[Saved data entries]
────────────────────

/-! ## Square waves of half the frequency -/

/-- Where the parity of the cycles gone by repeats after `n` samples, these hold a whole even number of cycles. Else the
cycles counted in `k` times `n` samples, `k` times one even number, would leave the true count behind. -/
theorem cycles_of_parity {q a : NUM} {n i0 : Nat}
    (hrep : ∀ i, i0 ≤ i → Even (⌊turned q a (i + n)⌋ - ⌊turned q a i⌋)) : ∃ d : Int, Even d ∧ (n : NUM) * a = d := by
  have hcount (i : Nat) : ⌊(n : NUM) * a⌋ ≤ ⌊turned q a (i + n)⌋ - ⌊turned q a i⌋ ∧
      ⌊turned q a (i + n)⌋ - ⌊turned q a i⌋ ≤ ⌊(n : NUM) * a⌋ + 1 := by
    rw [turned_add]
    have hlo := Int.le_floor_add (turned q a i) (n * a)
    have hhi := Int.le_floor_add_floor (turned q a i) (n * a)
    omega
  obtain ⟨d, hd, heven⟩ : ∃ d : Int, (∀ i, i0 ≤ i → ⌊turned q a (i + n)⌋ - ⌊turned q a i⌋ = d) ∧ Even d := by
    refine ⟨_, fun i hi => ?_, hrep i0 le_rfl⟩
    have h0 := hcount i0
    have hi' := hcount i
    obtain ⟨x, hx⟩ := hrep i0 le_rfl
    obtain ⟨y, hy⟩ := hrep i hi
    omega
  refine ⟨d, heven, ?_⟩
  have hfloor (k : Nat) : ⌊turned q a (i0 + k * n)⌋ = ⌊turned q a i0⌋ + k * d := by
    induction k with
    | zero => simp
    | succ k ih =>
      have hstep := hd (i0 + k * n) (by omega)
      rw [add_assoc, ← Nat.succ_mul] at hstep
      push_cast
      rw [show k + 1 = k.succ from rfl]
      linarith
  have hdrift (k : Nat) : |k * ((n : NUM) * a - d)| < 2 := by
    have hlo := Int.floor_le (turned q a (i0 + k * n))
    have hhi := Int.lt_floor_add_one (turned q a (i0 + k * n))
    have hlo0 := Int.floor_le (turned q a i0)
    have hhi0 := Int.lt_floor_add_one (turned q a i0)
    rw [hfloor, turned_add] at hlo hhi
    push_cast at hlo hhi
    rw [abs_lt]
    constructor <;> linarith
  by_contra hne
  have hpos : 0 < |(n : NUM) * a - d| := abs_pos.mpr (sub_ne_zero.mpr hne)
  obtain ⟨k, hk⟩ := exists_nat_gt (2 / |(n : NUM) * a - d|)
  have hlt := hdrift k
  rw [abs_mul, Nat.abs_cast] at hlt
  exact absurd ((div_lt_iff₀ hpos).mp hk) hlt.not_gt

/-! ## Waveforms by the turns of the phase (R220 K2) -/

theorem repeats_of_whole_turns {f : NUM} {w : Nat → NUM}
    (h : ∀ n m : Nat, (n : NUM) * (f / Config.fs) = m → ∀ i, w (i + n) = w i) : Repeats f w := by
  refine fun n m hnm => ⟨0, fun i _ => h n m ?_ i⟩
  have hfs : Config.fs ≠ 0 := by norm_num [Config.fs]
  rw [mul_div_assoc', hnm, mul_div_cancel_right₀ _ hfs]

theorem repeatsNoSooner_of_broken_turns {f : NUM} {w : Nat → NUM}
    (h : ∀ n : Nat, Int.fract ((n : NUM) * (f / Config.fs)) ≠ 0 → ∀ i0, ∃ i, i0 ≤ i ∧ w (i + n) ≠ w i) :
    RepeatsNoSooner f w := by
  intro n hlo _
  rw [mul_div_assoc] at hlo
  exact h n (by linarith)

theorem signNum_ne_zero (x : Sign) : signNum x ≠ 0 := by cases x <;> norm_num [signNum]

theorem signNum_flipSign (x : Sign) : signNum (flipSign x) = -signNum x := by cases x <;> norm_num [signNum, flipSign]

section Reference

variable {c : Config} (hn : c.num.carrier = .rational) (hk : c.oscKernel = .reference) {o : OscState}
  (ho : 0 ≤ o.phase ∧ o.phase < 1) (f pwm draw : NUM)

/-- The width of the pulse, as a part of the cycle (R222). -/
def pulseWidth (c : Config) (pwm : NUM) : NUM := c.pwCentre + c.pwSpan * pwm

include hn hk

theorem oscAdvance_phase (o : OscState) : (oscAdvance c o f pwm draw).phase = Int.fract (o.phase + f / Config.fs) := by
  simp only [oscAdvance, hk, frac, Numerics.sub_of_rational hn, Numerics.add_of_rational hn,
    Numerics.div_of_rational hn]
  rfl

theorem oscAdvance_subSign (o : OscState) :
    (oscAdvance c o f pwm draw).subSign = if 1 ≤ o.phase + f / Config.fs then flipSign o.subSign else o.subSign := by
  simp only [oscAdvance, hk, Numerics.add_of_rational hn, Numerics.div_of_rational hn]

include ho

theorem oscAdvance_iterate_phase (j : Nat) :
    ((fun o => oscAdvance c o f pwm draw)^[j] o).phase = Int.fract (turned o.phase (f / Config.fs) j) := by
  induction j with
  | zero => simpa [turned] using (Int.fract_eq_self.mpr ho).symm
  | succ j ih =>
    rw [Function.iterate_succ_apply', oscAdvance_phase hn hk, ih, turned_succ]
    exact Int.fract_eq_fract.mpr ⟨-⌊turned o.phase (f / Config.fs) j⌋, by rw [Int.fract]; push_cast; ring⟩

/-- Below the sample rate the sign flips once in every cycle. -/
theorem oscAdvance_iterate_subSign (hf0 : 0 ≤ f) (hf : f < Config.fs) (j : Nat) :
    signNum ((fun o => oscAdvance c o f pwm draw)^[j] o).subSign =
      signNum o.subSign * (-1) ^ ⌊turned o.phase (f / Config.fs) j⌋ := by
  have hfs : 0 < Config.fs := by norm_num [Config.fs]
  have ha0 : 0 ≤ f / Config.fs := div_nonneg hf0 hfs.le
  have ha1 : f / Config.fs < 1 := (div_lt_one hfs).mpr hf
  induction j with
  | zero => simp [turned, Int.floor_eq_zero_iff.mpr ho]
  | succ j ih =>
    rw [Function.iterate_succ_apply', oscAdvance_subSign hn hk, oscAdvance_iterate_phase hn hk ho, turned_succ]
    have hfract := Int.self_sub_floor (turned o.phase (f / Config.fs) j)
    have hlt := Int.fract_lt_one (turned o.phase (f / Config.fs) j)
    have hge := Int.fract_nonneg (turned o.phase (f / Config.fs) j)
    split_ifs with hwrap
    · have hfloor : ⌊turned o.phase (f / Config.fs) j + f / Config.fs⌋ = ⌊turned o.phase (f / Config.fs) j⌋ + 1 :=
        Int.floor_eq_iff.mpr ⟨by push_cast; linarith, by push_cast; linarith⟩
      rw [signNum_flipSign, ih, hfloor, zpow_add₀ (by norm_num), zpow_one]
      ring
    · have hfloor : ⌊turned o.phase (f / Config.fs) j + f / Config.fs⌋ = ⌊turned o.phase (f / Config.fs) j⌋ :=
        Int.floor_eq_iff.mpr ⟨by linarith, by linarith⟩
      rw [ih, hfloor]

theorem oscWave_saw (j : Nat) :
    (oscWave c o f pwm draw j).saw = 2 * Int.fract (turned o.phase (f / Config.fs) j) - 1 := by
  simp only [oscWave, oscWaves, hk, Numerics.sub_of_rational hn, Numerics.mul_of_rational hn,
    oscAdvance_iterate_phase hn hk ho]

theorem oscWave_pulse (j : Nat) :
    (oscWave c o f pwm draw j).pulse =
      if Int.fract (turned o.phase (f / Config.fs) j) < pulseWidth c pwm then 1 else -1 := by
  simp only [oscWave, oscWaves, hk, Numerics.add_of_rational hn, Numerics.mul_of_rational hn]
  exact if_congr (by rw [oscAdvance_iterate_phase hn hk ho, pulseWidth]) rfl rfl

theorem oscWave_sub (hf0 : 0 ≤ f) (hf : f < Config.fs) (j : Nat) :
    (oscWave c o f pwm draw j).sub = signNum o.subSign * (-1) ^ ⌊turned o.phase (f / Config.fs) j⌋ := by
  rw [← oscAdvance_iterate_subSign hn hk ho f pwm draw hf0 hf]
  simp only [oscWave, oscWaves, hk]

theorem oscWave_saw_repeats : Repeats f fun j => (oscWave c o f pwm draw j).saw :=
  repeats_of_whole_turns fun n m hm i => by
    simp only [oscWave_saw hn hk ho, turned_add, hm, Int.fract_add_natCast]

theorem oscWave_pulse_repeats : Repeats f fun j => (oscWave c o f pwm draw j).pulse :=
  repeats_of_whole_turns fun n m hm i => by
    simp only [oscWave_pulse hn hk ho, turned_add, hm, Int.fract_add_natCast]

theorem oscWave_sub_repeats (hf0 : 0 ≤ f) (hf : f < Config.fs) :
    Repeats (f / 2) fun j => (oscWave c o f pwm draw j).sub :=
  repeats_of_whole_turns fun n m hm i => by
    have hturns : (n : NUM) * (f / Config.fs) = (2 * m : Nat) := by push_cast; rw [← hm]; ring
    have heven : Even ((2 * m : Nat) : Int) := by simp
    simp only [oscWave_sub hn hk ho f pwm draw hf0 hf, turned_add, hturns, Int.floor_add_natCast]
    rw [zpow_add₀ (by norm_num), heven.neg_one_zpow, mul_one]

theorem oscWave_saw_noSooner : RepeatsNoSooner f fun j => (oscWave c o f pwm draw j).saw :=
  repeatsNoSooner_of_broken_turns fun n hbroken i0 => by
    refine ⟨i0, le_rfl, fun heq => fract_turned_ne hbroken i0 (q := o.phase) ?_⟩
    simp only [oscWave_saw hn hk ho] at heq
    linarith

theorem oscWave_sub_noSooner (hf0 : 0 ≤ f) (hf : f < Config.fs) :
    RepeatsNoSooner (f / 2) fun j => (oscWave c o f pwm draw j).sub :=
  repeatsNoSooner_of_broken_turns fun n hbroken i0 => by
    by_contra! hrep
    have hparity (i : Nat) (hi : i0 ≤ i) :
        Even (⌊turned o.phase (f / Config.fs) (i + n)⌋ - ⌊turned o.phase (f / Config.fs) i⌋) := by
      have heq := hrep i hi
      simp only [oscWave_sub hn hk ho f pwm draw hf0 hf] at heq
      have hpow := mul_left_cancel₀ (signNum_ne_zero _) heq
      have hne : ((-1 : NUM) ^ ⌊turned o.phase (f / Config.fs) i⌋) ≠ 0 := zpow_ne_zero _ (by norm_num)
      rw [← div_eq_one_iff_eq hne, ← zpow_sub₀ (by norm_num)] at hpow
      by_contra hodd
      rw [(Int.not_even_iff_odd.mp hodd).neg_one_zpow] at hpow
      norm_num at hpow
    obtain ⟨d, ⟨m, hm⟩, hturns⟩ := cycles_of_parity hparity
    refine hbroken (Int.fract_eq_iff.mpr ⟨le_rfl, zero_lt_one, m, ?_⟩)
    rw [hm] at hturns
    push_cast at hturns
    linear_combination hturns / 2

/-- A pulse that is at some time on and at some time off. -/
theorem oscWave_pulse_noSooner
    (hon : ∃ i, Int.fract (turned o.phase (f / Config.fs) i) < pulseWidth c pwm)
    (hoff : ∃ i, pulseWidth c pwm ≤ Int.fract (turned o.phase (f / Config.fs) i)) :
    RepeatsNoSooner f fun j => (oscWave c o f pwm draw j).pulse :=
  repeatsNoSooner_of_broken_turns fun n hbroken i0 => by
    obtain ⟨i, hi, hne⟩ := pulse_turned_ne hon hoff hbroken i0
    refine ⟨i, hi, fun heq => hne ?_⟩
    simp only [oscWave_pulse hn hk ho] at heq
    exact iff_of_pulse_eq heq

/-- A pulse has the frequency of the phase, or it is constant. -/
theorem oscWave_pulse_noSooner_or_const :
    RepeatsNoSooner f (fun j => (oscWave c o f pwm draw j).pulse) ∨
      ∃ (i0 : Nat) (v : NUM), ∀ i, i0 ≤ i → (oscWave c o f pwm draw i).pulse = v := by
  by_cases hon : ∃ i, Int.fract (turned o.phase (f / Config.fs) i) < pulseWidth c pwm
  · by_cases hoff : ∃ i, pulseWidth c pwm ≤ Int.fract (turned o.phase (f / Config.fs) i)
    · exact .inl (oscWave_pulse_noSooner hn hk ho f pwm draw hon hoff)
    · push Not at hoff
      exact .inr ⟨0, 1, fun i _ => by rw [oscWave_pulse hn hk ho, if_pos (hoff i)]⟩
  · push Not at hon
    exact .inr ⟨0, -1, fun i _ => by rw [oscWave_pulse hn hk ho, if_neg (hon i).not_gt]⟩

end Reference

/-! ## The rules of the reference oscillator -/

theorem oscReset_phase (c : Config) (o : OscState) : (oscReset c o).phase = 0 := rfl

────────────────────

| TASK |
Begin with the first line of the records and finish with the line containing "obtain ⟨x, hx⟩ := hrep i0 le_rfl". Reproduce those lines exactly, both ends included, and nothing else.

| RESPONSE AREA |
/-! ## Square waves of half the frequency -/

/-- Where the parity of the cycles gone by repeats after `n` samples, these hold a whole even number of cycles. Else the
cycles counted in `k` times `n` samples, `k` times one even number, would leave the true count behind. -/
theorem cycles_of_parity {q a : NUM} {n i0 : Nat}
    (hrep : ∀ i, i0 ≤ i → Even (⌊turned q a (i + n)⌋ - ⌊turned q a i⌋)) : ∃ d : Int, Even d ∧ (n : NUM) * a = d := by
  have hcount (i : Nat) : ⌊(n : NUM) * a⌋ ≤ ⌊turned q a (i + n)⌋ - ⌊turned q a i⌋ ∧
      ⌊turned q a (i + n)⌋ - ⌊turned q a i⌋ ≤ ⌊(n : NUM) * a⌋ + 1 := by
    rw [turned_add]
    have hlo := Int.le_floor_add (turned q a i) (n * a)
    have hhi := Int.le_floor_add_floor (turned q a i) (n * a)
    omega
  obtain ⟨d, hd, heven⟩ : ∃ d : Int, (∀ i, i0 ≤ i → ⌊turned q a (i + n)⌋ - ⌊turned q a i⌋ = d) ∧ Even d := by
    refine ⟨_, fun i hi => ?_, hrep i0 le_rfl⟩
    have h0 := hcount i0
    have hi' := hcount i
    obtain ⟨x, hx⟩ := hrep i0 le_rfl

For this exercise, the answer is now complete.